The Silo

Categories: All American, Eat-in, Fancy
Comments: No Comments
Published on: August 14, 2010

A friend of mine has retreated from the hectic pace of Manhattan to the more bucolic surroundings of Chenango county.  To celebrate his birthday, the wife and I went to visit at his place on a private lake (not as fancy as it sounds).  I’ve reviewed a number of places in the area, but this time we were looking for something a little more upscale.  We made a reservation for the Silo Restaurant, which is technically in Greene, but actually closer to the hamlet of Coventry.

There was a wedding going on there that day.  And no, I don’t mean just “wedding reception.”   We were offered an 8 PM spot in the upstairs dining area because the wedding party was using the larger downstairs area, and we jumped at it.  This time of year, the sun is already setting earlier, so we were treated to a sweeping view of the grounds and the surrounding area for less time than I would have liked.  Right outside, next to a small fountain, the chairs and pavilion for the wedding ceremony were still set up.  We’ve walked the grounds previously, but I never thought of having a ceremony there.  Apparently it’s a regular thing for them.

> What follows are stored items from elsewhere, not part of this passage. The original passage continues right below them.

theorem within_stopForm (s : State) (f : ℕ) :
    Within 0x10D941009C7CC s (State.stopForm s f) := by
  unfold State.stopForm
  repeat' first
  | with_reducible apply Within.refl
  | with_reducible assumption
  | (with_reducible apply Within.after (within_clearLedger _ _); · decide)
  | (with_reducible apply Within.after (within_gapAct _ _); · decide)
  | (with_reducible apply Within.after (within_setRf _ _ _ _ _); · decide)
  | (with_reducible apply Within.after (within_setForm _ _ _); · decide)
  | (with_reducible apply Within.after (within_releaseWhile _ _ _ _ _); · decide)
  | (with_reducible apply Within.after (within_releaseRoll _ _ _ _ _); · decide)
  | with_reducible apply Within.foldl
  | (with_reducible intro y a h)

theorem within_formStop (s : State) (f : ℕ) :
    Within 0x10D941009C7CC s (State.formStop s f) := by
  unfold State.formStop
  repeat' first
  | with_reducible apply Within.refl
  | (with_reducible apply Within.after (within_rclResult _ _ _); · decide)
  | (with_reducible apply Within.after (within_stopForm _ _); · decide)
  | split

theorem within_rclCommand (s : State) :
    Within 0x10D941009C7CC s (State.rclCommand s) := by
  unfold State.rclCommand
  repeat' first
  | (extract_lets +onlyGivenNames x; first
      | (refine (fun (h : Within 0x10D941009C7CC s x) => ?_) ?_; clear_value x; rotate_left; subst x; rotate_left)
      | (refine (fun (h : Within 0x10D941009C7CC s x.1) => ?_) ?_; clear_value x; rotate_left; subst x; rotate_left)
      | (refine (fun (h : Within 0x10D941009C7CC s x.2) => ?_) ?_; clear_value x; rotate_left; subst x; rotate_left)
      | clear_value x
      | skip)
  | with_reducible apply Within.refl
  | with_reducible assumption
  | (with_reducible apply Within.after (within_seatMove _ _ _); · decide)
  | (with_reducible apply Within.after (within_formRetime _ _); · decide)
  | (with_reducible apply Within.after (within_formStart _ _); · decide)
  | (with_reducible apply Within.after (within_formStop _ _); · decide)
  | (with_reducible apply Within.after (within_unready _ _); · decide)
  | split

theorem within_rclEnabled (s : State) :
    Within 0x1000000000 s (State.rclEnabled s) := by
  unfold State.rclEnabled
  repeat' first
  | with_reducible apply Within.refl
  | with_reducible assumption
  | (with_reducible apply Within.after (within_setForm _ _ _); · decide)
  | with_reducible apply Within.foldl
  | (with_reducible intro y a h)
  | split

theorem within_rclHook (s : State) (off : ℕ) (old : Word) :
    Within 0x10D941009C7CC s (State.rclHook s off old) := by
  unfold State.rclHook
  repeat' first
  | (extract_lets +onlyGivenNames x; first
      | (refine (fun (h : Within 0xD141009C7CC s x) => ?_) ?_; clear_value x; rotate_left; subst x; rotate_left)
      | (refine (fun (h : Within 0xD141009C7CC s x.1) => ?_) ?_; clear_value x; rotate_left; subst x; rotate_left)
      | (refine (fun (h : Within 0xD141009C7CC s x.2) => ?_) ?_; clear_value x; rotate_left; subst x; rotate_left)
      | clear_value x
      | skip)
  | with_reducible apply Within.refl
  | (with_reducible apply Within.after (within_rclCommand _); · decide)
  | (with_reducible apply Within.after (within_rclEnabled _); · decide)
  | split

theorem within_frameFile (s : State) :
    Within 0x10D9C1009C7CC s (State.frameFile s) := by
  unfold State.frameFile
  repeat' first
  | with_reducible apply Within.refl
  | (with_reducible apply Within.after (within_bump _ _); · decide)
  | (with_reducible apply Within.after (within_removeFinish _); · decide)
  | (with_reducible apply Within.after (within_fileGrant _ _ _); · decide)
  | split
  | (with_reducible apply Within.upd
     any_goals (fail_if_success (with_reducible exact fun _ => rfl); exact fun b => absurd b (by decide))
     all_goals first | exact fun _ => rfl | exact fun b => absurd b (by decide) | with_reducible exact Nat.le_refl _ | with_reducible exact List.suffix_refl _ | exact id | skip)

theorem within_itkCount (s : State) (j : ℕ) :
    Within 0x8 s (State.itkCount s j) := by
  unfold State.itkCount
  repeat' first
  | with_reducible apply Within.refl
  | (with_reducible apply Within.after (within_bump _ _); · decide)

theorem within_itkRing (s : State) (r : ℕ) (x : Source) (cause : ℕ) :
    Within 0x1C6C8 s (State.itkRing s r x cause) := by
  unfold State.itkRing
  repeat' first
  | with_reducible apply Within.refl
  | (with_reducible apply Within.after (within_postFrame _ _ _ _); · decide)

theorem within_handedOn (s : State) (x : Source) :
    Within 0x8 s (State.handedOn s x) := by
  unfold State.handedOn
  repeat' first
  | with_reducible apply Within.refl
  | (with_reducible apply Within.after (within_bump _ _); · decide)
  | split

theorem within_noSeat (s : State) (x : Source) :
    Within 0x400001C6C8 s (State.noSeat s x) := by
  unfold State.noSeat
  repeat' first
  | (extract_lets +onlyGivenNames x; first
      | (refine (fun (h : Within 0x400001C6C8 s x) => ?_) ?_; clear_value x; rotate_left; subst x; rotate_left)
      | (refine (fun (h : Within 0x400001C6C8 s x.1) => ?_) ?_; clear_value x; rotate_left; subst x; rotate_left)
      | (refine (fun (h : Within 0x400001C6C8 s x.2) => ?_) ?_; clear_value x; rotate_left; subst x; rotate_left)
      | clear_value x
      | skip)
  | with_reducible apply Within.refl
  | (with_reducible apply Within.after (within_itkCount _ _); · decide)
  | (with_reducible apply Within.after (within_bump _ _); · decide)
  | (with_reducible apply Within.after (within_flagRaise _ _ _ _ _); · decide)
  | (with_reducible apply Within.after (within_itkRing _ _ _ _); · decide)
  | (with_reducible apply Within.after (within_fjlSend _ _ _ _ _); · decide)
  | (with_reducible apply Within.after (within_handedOn _ _); · decide)
  | split

theorem within_unseated (s : State) (x : Source) (cause : ℕ) :
    Within 0x400001C6C8 s (State.unseated s x cause) := by
  unfold State.unseated
  repeat' first
  | with_reducible apply Within.refl
  | (with_reducible apply Within.after (within_itkCount _ _); · decide)
  | (with_reducible apply Within.after (within_itkRing _ _ _ _); · decide)
  | (with_reducible apply Within.after (within_noSeat _ _); · decide)
  | (with_reducible apply Within.after (within_handedOn _ _); · decide)
  | split

theorem within_shareFrame (s : State) (n : ℕ) (sec : ℕ) (ns : ℕ) (rc : List Byte) :
    Within 0x4000000088 s (State.shareFrame s n sec ns rc) := by
  unfold State.shareFrame
  repeat' first
  | with_reducible apply Within.refl
  | with_reducible assumption
  | (with_reducible apply Within.after (within_fjlSend _ _ _ _ _); · decide)
  | with_reducible apply Within.foldl
  | (with_reducible intro y a h)
  | split

theorem within_seatBlock (s : State) (n : ℕ) (sec : ℕ) (ns : ℕ) (rc : List Byte) (stamp : Stamp) :
    Within 0x4C0009C6C8 s (State.seatBlock s n sec ns rc stamp) := by
  unfold State.seatBlock
  repeat' first
  | with_reducible apply Within.refl
  | (with_reducible apply Within.after (within_itkCount _ _); · decide)
  | (with_reducible apply Within.after (within_seatFrame _ _ _); · decide)
  | (with_reducible apply Within.after (within_shareFrame _ _ _ _ _); · decide)

theorem within_asduFrame (s : State) (x : Source) (auth : Bool) (a : Asdu) :
    Within 0x4C0009C6C8 s (State.asduFrame s x auth a) := by
  unfold State.asduFrame
  repeat' first
  | with_reducible apply Within.refl
  | (with_reducible apply Within.after (within_unseated _ _ _); · decide)
  | (with_reducible apply Within.after (within_seatBlock _ _ _ _ _ _); · decide)
  | split

theorem within_authFail (s : State) (x : Source) (reason : ℕ) (keyId : ℕ) (seats : List ℕ) :
    Within 0x9C6C8 s (State.authFail s x reason keyId seats) := by
  unfold State.authFail
  repeat' first
  | with_reducible apply Within.refl
  | with_reducible assumption
  | (with_reducible apply Within.after (within_itkCount _ _); · decide)
  | (with_reducible apply Within.after (within_setReg _ _ _); · decide)
  | (with_reducible apply Within.after (within_flagRaise _ _ _ _ _); · decide)
  | (with_reducible apply Within.after (within_setSeatW _ _ _ _); · decide)
  | with_reducible apply Within.foldl
  | (with_reducible intro y a h)

theorem within_setTcpConn (s : State) (c : ℕ) (x : TcpConn) :
    Within 0x2000000000 s (State.setTcpConn s c x) := by
  unfold State.setTcpConn
  repeat' first
  | with_reducible apply Within.refl
  | (with_reducible apply Within.upd
     any_goals (fail_if_success (with_reducible exact fun _ => rfl); exact fun b => absurd b (by decide))
     all_goals first | exact fun _ => rfl | exact fun b => absurd b (by decide) | with_reducible exact Nat.le_refl _ | with_reducible exact List.suffix_refl _ | exact id | skip)

theorem within_setTcpState (s : State) (c : ℕ) (v : ℕ) :
    Within 0x8 s (State.setTcpState s c v) := by
  unfold State.setTcpState
  repeat' first
  | with_reducible apply Within.refl
  | (with_reducible apply Within.after (within_setRf _ _ _ _ _); · decide)

theorem within_seatRemove (s : State) :
    Within 0x1400080008 s (State.seatRemove s) := by
  unfold State.seatRemove
  repeat' first
  | with_reducible apply Within.refl
  | (with_reducible apply Within.after (within_seatResult _ _); · decide)
  | (with_reducible apply Within.after (within_removeFinish _); · decide)
  | split

theorem within_seatAdd (s : State) :
    Within 0x1400080008 s (State.seatAdd s) := by
  unfold State.seatAdd
  repeat' first
  | (extract_lets +onlyGivenNames x; first
      | (refine (fun (h : Within 0x1400080008 s x) => ?_) ?_; clear_value x; rotate_left; subst x; rotate_left)
      | (refine (fun (h : Within 0x1400080008 s x.1) => ?_) ?_; clear_value x; rotate_left; subst x; rotate_left)
      | (refine (fun (h : Within 0x1400080008 s x.2) => ?_) ?_; clear_value x; rotate_left; subst x; rotate_left)
      | clear_value x
      | skip)
  | with_reducible apply Within.refl
  | with_reducible assumption
  | (with_reducible apply Within.after (within_setRf _ _ _ _ _); · decide)
  | (with_reducible apply Within.after (within_seatResult _ _); · decide)
  | (with_reducible apply Within.after (within_setSeat _ _ _); · decide)
  | (with_reducible apply Within.after (within_bind _ _ _ _); · decide)
  | (with_reducible apply Within.after (within_setSeatW _ _ _ _); · decide)
  | split

theorem within_seatCommand (s : State) :
    Within 0x1400080008 s (State.seatCommand s) := by
  unfold State.seatCommand
  repeat' first
  | (extract_lets +onlyGivenNames x; first
      | (refine (fun (h : Within 0x1400080008 s x) => ?_) ?_; clear_value x; rotate_left; subst x; rotate_left)
      | (refine (fun (h : Within 0x1400080008 s x.1) => ?_) ?_; clear_value x; rotate_left; subst x; rotate_left)
      | (refine (fun (h : Within 0x1400080008 s x.2) => ?_) ?_; clear_value x; rotate_left; subst x; rotate_left)
      | clear_value x
      | skip)
  | with_reducible apply Within.refl
  | with_reducible assumption
  | (with_reducible apply Within.after (within_seatRemove _); · decide)
  | (with_reducible apply Within.after (within_unready _ _); · decide)
  | (with_reducible apply Within.after (within_seatAdd _); · decide)
  | split

theorem within_itkHook (s : State) (off : ℕ) (old : Word) :
    Within 0x3400080008 s (State.itkHook s off old) := by
  unfold State.itkHook
  repeat' first
  | with_reducible apply Within.refl
  | (with_reducible apply Within.after (within_setTcpConn _ _ _); · decide)
  | (with_reducible apply Within.after (within_setTcpState _ _ _); · decide)
  | (with_reducible apply Within.after (within_seatCommand _); · decide)
  | split

theorem within_dataFrame (s : State) (x : Source) (f : List Byte) :
    Within 0x4C0009C6C8 s (State.dataFrame s x f) := by
  unfold State.dataFrame
  repeat' first
  | (extract_lets +onlyGivenNames x; first
      | (refine (fun (h : Within 0x4C0009C6C8 s x) => ?_) ?_; clear_value x; rotate_left; subst x; rotate_left)
      | (refine (fun (h : Within 0x4C0009C6C8 s x.1) => ?_) ?_; clear_value x; rotate_left; subst x; rotate_left)
      | (refine (fun (h : Within 0x4C0009C6C8 s x.2) => ?_) ?_; clear_value x; rotate_left; subst x; rotate_left)
      | clear_value x
      | skip)
  | with_reducible apply Within.refl
  | with_reducible assumption
  | (with_reducible apply Within.after (within_unseated _ _ _); · decide)
  | (with_reducible apply Within.after (within_seatBlock _ _ _ _ _ _); · decide)
  | with_reducible apply Within.foldl
  | (with_reducible intro y a h)
  | split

There were two parties already seated upstairs, but they left within a few minutes of us sitting down.  I guess we can really clear out a room!  That left us alone with Andrew, our waiter, and the view.

Andrew was a delight – at least, we thought so.  His humor is dry and sarcastic, much like mine.  I can see, however, how other guests might be put off by his deadpan delivery and slyly sarcastic observations.  He was dressed, like the rest of the staff – male and female alike – in black vest and pants and white shirt.  We were definitely underdressed for the place in shorts and sneakers.  Most of the rest of the patrons wore what might best be described as “business casual.”  On Saturday nights, especially after 8 PM, the crowd tends to be older, more inclined to think of visiting the Silo as a dining experience.

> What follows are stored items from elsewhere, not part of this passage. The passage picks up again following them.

theorem within_execGovEnable (v : Word) (s : State) {t : State} (h : execGovEnable v s = .next t) :
    Within 0x7FFFFFFFFFFFFC s t := by
  unfold execGovEnable at h
  cases h
  all_goals repeat' first
  | with_reducible apply Within.refl
  | (with_reducible apply Within.after (within_poke _ _ _ _); · decide)

theorem within_execTherm (temps : List ℤ) (s : State) {t : State} (h : execTherm temps s = .next t) :
    Within 0x1C6C8 s t := by
  unfold execTherm at h
  cases h
  all_goals repeat' first
  | with_reducible apply Within.refl
  | (with_reducible apply Within.after (within_therm _ _); · decide)

theorem within_execPwrDomainEnWrite (v : Word) (s : State) {t : State} (h : execPwrDomainEnWrite v s = .next t) :
    Within 0x7FFFFFFFFFFFFC s t := by
  unfold execPwrDomainEnWrite at h
  cases h
  all_goals repeat' first
  | with_reducible apply Within.refl
  | (with_reducible apply Within.after (within_poke _ _ _ _); · decide)

theorem within_execGovWindowEnd (s : State) {t : State} (h : execGovWindowEnd s = .next t) :
    Within 0x1C6C8 s t := by
  unfold execGovWindowEnd at h
  cases h
  all_goals repeat' first
  | with_reducible apply Within.refl
  | (with_reducible apply Within.after (within_windowEnd _); · decide)

theorem within_execPwrWake (s : State) {t : State} (h : execPwrWake s = .next t) :
    Within 0x35FFFFFFFFC7F8 s t := by
  unfold execPwrWake at h
  cases h
  all_goals repeat' first
  | with_reducible apply Within.refl
  | (with_reducible apply Within.after (within_wake _); · decide)

theorem within_execDeviceReset (v : Word) (s : State) {t : State} (h : execDeviceReset v s = .next t) :
    Within 0x7FFFFFFFFFFFFC s t := by
  unfold execDeviceReset at h
  cases h
  all_goals repeat' first
  | with_reducible apply Within.refl
  | (with_reducible apply Within.after (within_poke _ _ _ _); · decide)

theorem within_execPerst (s : State) {t : State} (h : execPerst s = .next t) :
    Within 0x80001A0024478 s t := by
  unfold execPerst at h
  cases h
  all_goals repeat' first
  | with_reducible apply Within.refl
  | (with_reducible apply Within.after (within_perst _); · decide)

theorem within_execGovReq (v : Word) (s : State) {t : State} (h : execGovReq v s = .next t) :
    Within 0x7FFFFFFFFFFFFC s t := by
  unfold execGovReq at h
  cases h
  all_goals repeat' first
  | with_reducible apply Within.refl
  | (with_reducible apply Within.after (within_poke _ _ _ _); · decide)

theorem within_execBankSupplyChange (b : Fin 4) (mv : ℕ) (s : State) {t : State} (h : execBankSupplyChange b mv s = .next t) :
    Within 0x4000 s t := by
  unfold execBankSupplyChange at h
  cases h
  all_goals repeat' first
  | with_reducible apply Within.refl
  | (with_reducible apply Within.after (within_bankSupply _ _ _); · decide)

theorem within_execPerstRelease (s : State) {t : State} (h : execPerstRelease s = .next t) :
    Within 0x8000000004000 s t := by
  unfold execPerstRelease at h
  cases h
  all_goals repeat' first
  | with_reducible apply Within.refl
  | (with_reducible apply Within.upd
     any_goals (fail_if_success (with_reducible exact fun _ => rfl); exact fun b => absurd b (by decide))
     all_goals first | exact fun _ => rfl | exact fun b => absurd b (by decide) | with_reducible exact Nat.le_refl _ | with_reducible exact List.suffix_refl _ | exact id | skip)

theorem within_execAvsResponse (r : Option ℕ) (s : State) {t : State} (h : execAvsResponse r s = .next t) :
    Within 0x1C6C8 s t := by
  unfold execAvsResponse at h
  cases h
  all_goals repeat' first
  | with_reducible apply Within.refl
  | (with_reducible apply Within.after (within_avsResponse _ _); · decide)

theorem within_execPwrRun (v : Word) (s : State) {t : State} (h : execPwrRun v s = .next t) :
    Within 0x7FFFFFFFFFFFFC s t := by
  unfold execPwrRun at h
  cases h
  all_goals repeat' first
  | with_reducible apply Within.refl
  | (with_reducible apply Within.after (within_poke _ _ _ _); · decide)

theorem within_execPwrDomainDone (s : State) {t : State} (h : execPwrDomainDone s = .next t) :
    Within 0x35FFFFFFFFC7F8 s t := by
  unfold execPwrDomainDone at h
  cases h
  all_goals repeat' first
  | with_reducible apply Within.refl
  | (with_reducible apply Within.after (within_domainDone _); · decide)

theorem within_execStartUp (pairId : Bool) (release : Release) (s : State) {t : State} (h : execStartUp pairId release s = .next t) :
    Within 0x35FFFFFFFFE7F8 s t := by
  unfold execStartUp at h
  cases h
  all_goals repeat' first
  | with_reducible apply Within.refl
  | (with_reducible apply Within.after (within_startUp _ _ _); · decide)

theorem within_execMainPowerOnReset (power : MainPower) (s : State) {t : State} (h : execMainPowerOnReset power s = .next t) :
    Within 0x7FFFFFFFFFFFF8 s t := by
  unfold execMainPowerOnReset at h
  cases h
  all_goals repeat' first
  | with_reducible apply Within.refl
  | (with_reducible apply Within.after (within_mainPower _ _); · decide)

theorem within_execPwrRecess (v : Word) (s : State) {t : State} (h : execPwrRecess v s = .next t) :
    Within 0x7FFFFFFFFFFFFC s t := by
  unfold execPwrRecess at h
  cases h
  all_goals repeat' first
  | with_reducible apply Within.refl
  | (with_reducible apply Within.after (within_poke _ _ _ _); · decide)

theorem within_execFunctionLevelReset (d3hot : Bool) (s : State) {t : State} (h : execFunctionLevelReset d3hot s = .next t) :
    Within 0x80001A0020478 s t := by
  unfold execFunctionLevelReset at h
  cases h
  all_goals repeat' first
  | with_reducible apply Within.refl
  | (with_reducible apply Within.after (within_functionReset _ _); · decide)
  | split

theorem within_execAutoRepair (c : Fin 32) (desks : DeskLoss) (ecc : EccMet) (s : State) {t : State} (h : execAutoRepair c desks ecc s = .next t) :
    Within 0x23C00001C7C8 s t := by
  unfold execAutoRepair at h
  cases h
  all_goals repeat' first
  | with_reducible apply Within.refl
  | (with_reducible apply Within.after (within_autoRepair _ _ _); · decide)

theorem within_execImgCache (v : Word) (s : State) {t : State} (h : execImgCache v s = .next t) :
    Within 0x7FFFFFFFFFFFFC s t := by
  unfold execImgCache at h
  cases h
  all_goals repeat' first
  | with_reducible apply Within.refl
  | (with_reducible apply Within.after (within_poke _ _ _ _); · decide)

theorem within_execImgLoad (v : Word) (desks : List (ℕ × ℕ)) (s : State) {t : State} (h : execImgLoad v desks s = .next t) :
    Within 0x7FFFFFFFFFFFFC s t := by
  unfold execImgLoad at h
  cases h
  all_goals repeat' first
  | with_reducible apply Within.refl
  | (with_reducible apply Within.after (within_poke _ _ _ _); · decide)

theorem within_execUnload (v : Word) (s : State) {t : State} (h : execUnload v s = .next t) :
    Within 0x7FFFFFFFFFFFFC s t := by
  unfold execUnload at h
  cases h
  all_goals repeat' first
  | with_reducible apply Within.refl
  | (with_reducible apply Within.after (within_poke _ _ _ _); · decide)

theorem within_execRepair (v : Word) (desks : DeskLoss) (ecc : EccMet) (s : State) {t : State} (h : execRepair v desks ecc s = .next t) :
    Within 0x7FFFFFFFFFFFFC s t := by
  unfold execRepair at h
  cases h
  all_goals repeat' first
  | with_reducible apply Within.refl
  | (with_reducible apply Within.after (within_poke _ _ _ _); · decide)

theorem within_execUpdate (v : Word) (desks : DeskLoss) (ecc : EccMet) (s : State) {t : State} (h : execUpdate v desks ecc s = .next t) :
    Within 0x7FFFFFFFFFFFFC s t := by
  unfold execUpdate at h
  cases h
  all_goals repeat' first
  | with_reducible apply Within.refl
  | (with_reducible apply Within.after (within_poke _ _ _ _); · decide)

theorem within_execBootLoad (bad : List (ℕ × ℕ)) (desks : List (ℕ × ℕ)) (s : State) {t : State} (h : execBootLoad bad desks s = .next t) :
    Within 0x77FFFFFFFFFFFC s t := by
  unfold execBootLoad at h
  cases h
  all_goals repeat' first
  | with_reducible apply Within.refl
  | (with_reducible apply Within.after (within_bootLoad _ _ _ _ within_bootWrite); · decide)
  | (with_reducible apply Within.after (within_bootWrite _ _ _); · decide)

theorem within_execStepGo (n : Fin 4) (v : Word) (s : State) {t : State} (h : execStepGo n v s = .next t) :
    Within 0x7FFFFFFFFFFFFC s t := by
  unfold execStepGo at h
  cases h
  all_goals repeat' first
  | with_reducible apply Within.refl
  | (with_reducible apply Within.after (within_poke _ _ _ _); · decide)

theorem within_execTbDisable (n : Fin 4) (v : Word) (s : State) {t : State} (h : execTbDisable n v s = .next t) :
    Within 0x7FFFFFFFFFFFFC s t := by
  unfold execTbDisable at h
  cases h
  all_goals repeat' first
  | with_reducible apply Within.refl
  | (with_reducible apply Within.after (within_poke _ _ _ _); · decide)

theorem within_execBatLowSample (mv : ℕ) (s : State) {t : State} (h : execBatLowSample mv s = .next t) :
    Within 0x8 s t := by
  unfold execBatLowSample at h
  cases h
  all_goals repeat' first
  | with_reducible apply Within.refl
  | (with_reducible apply Within.after (within_batSample _ _); · decide)

theorem within_execRtcLoadApply (s : State) {t : State} (h : execRtcLoadApply s = .next t) :
    Within 0x1E6C8 s t := by
  unfold execRtcLoadApply at h
  cases h
  all_goals repeat' first
  | with_reducible apply Within.refl
  | (with_reducible apply Within.after (within_crystalTick _); · decide)
  | split

theorem within_execStepApply (n : Fin 4) (s : State) {t : State} (h : execStepApply n s = .next t) :
    Within 0x30200007FFCECE s t := by
  unfold execStepApply at h
  cases h
  all_goals repeat' first
  | with_reducible apply Within.refl
  | (with_reducible apply Within.after (within_stepApply _ _); · decide)

theorem within_execHoldReq (n : Fin 4) (v : Word) (s : State) {t : State} (h : execHoldReq n v s = .next t) :
    Within 0x7FFFFFFFFFFFFC s t := by
  unfold execHoldReq at h
  cases h
  all_goals repeat' first
  | with_reducible apply Within.refl
  | (with_reducible apply Within.after (within_poke _ _ _ _); · decide)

While the others declined apps, I started with a crock of the French onion soup.  As I’ve said elsewhere, I’m a sucker for good French onion.  While this was just a tad salty, the smoky taste of the cheese made up for it.  There was a distinct tastes of vermouth (I think) – something lightly sweet, but not like port.  The onions were cooked, but not mush.  Don’t drive out to the sticks just for the soup – but if you’re there, you’ll probably enjoy it.

The salad bar was down stairs in the main area.  While I thought the number of offerings was rather large (around 20 plus dressing and toppings), I also thought they were uninspired.  The greens were a mixture of lettuce and spring greens, and there were add-ons like broccoli florettes, sliced cheese and diced beets.  Solid middle-of-the-road salad fare.  I would have liked to have seen something a little more “exotic” – edamame, anyone? – or at least touted as locally/organically grown.

We each had different entrees.  The wife had “Surf and Surf” – large freshwater shrimp in the shell, butterflied and grilled, along with a small (rock?) lobster tail.   She found the shrimp cooked perfectly, and better tasting than the lobster.  I tried a bite of the lobster (she smacked my hand when I reached for the shrimp) and found it. . . okay.  I suppose that’s the most damning thing I can say.  It certainly wasn’t rubbery and briney, like they can sometimes get.  But it lacked the smooth mouthfeel and sweeter taste that I enjoy in a good Maine lobstah.

Our friend had the chicken marsala, and pronounced it excellent.  He ordered it without mushrooms, and that’s just the way it came.   The chicken was apparently tender (he was sitting at the other end of a 4 person window table) and the marsala was tasty without being overpowering.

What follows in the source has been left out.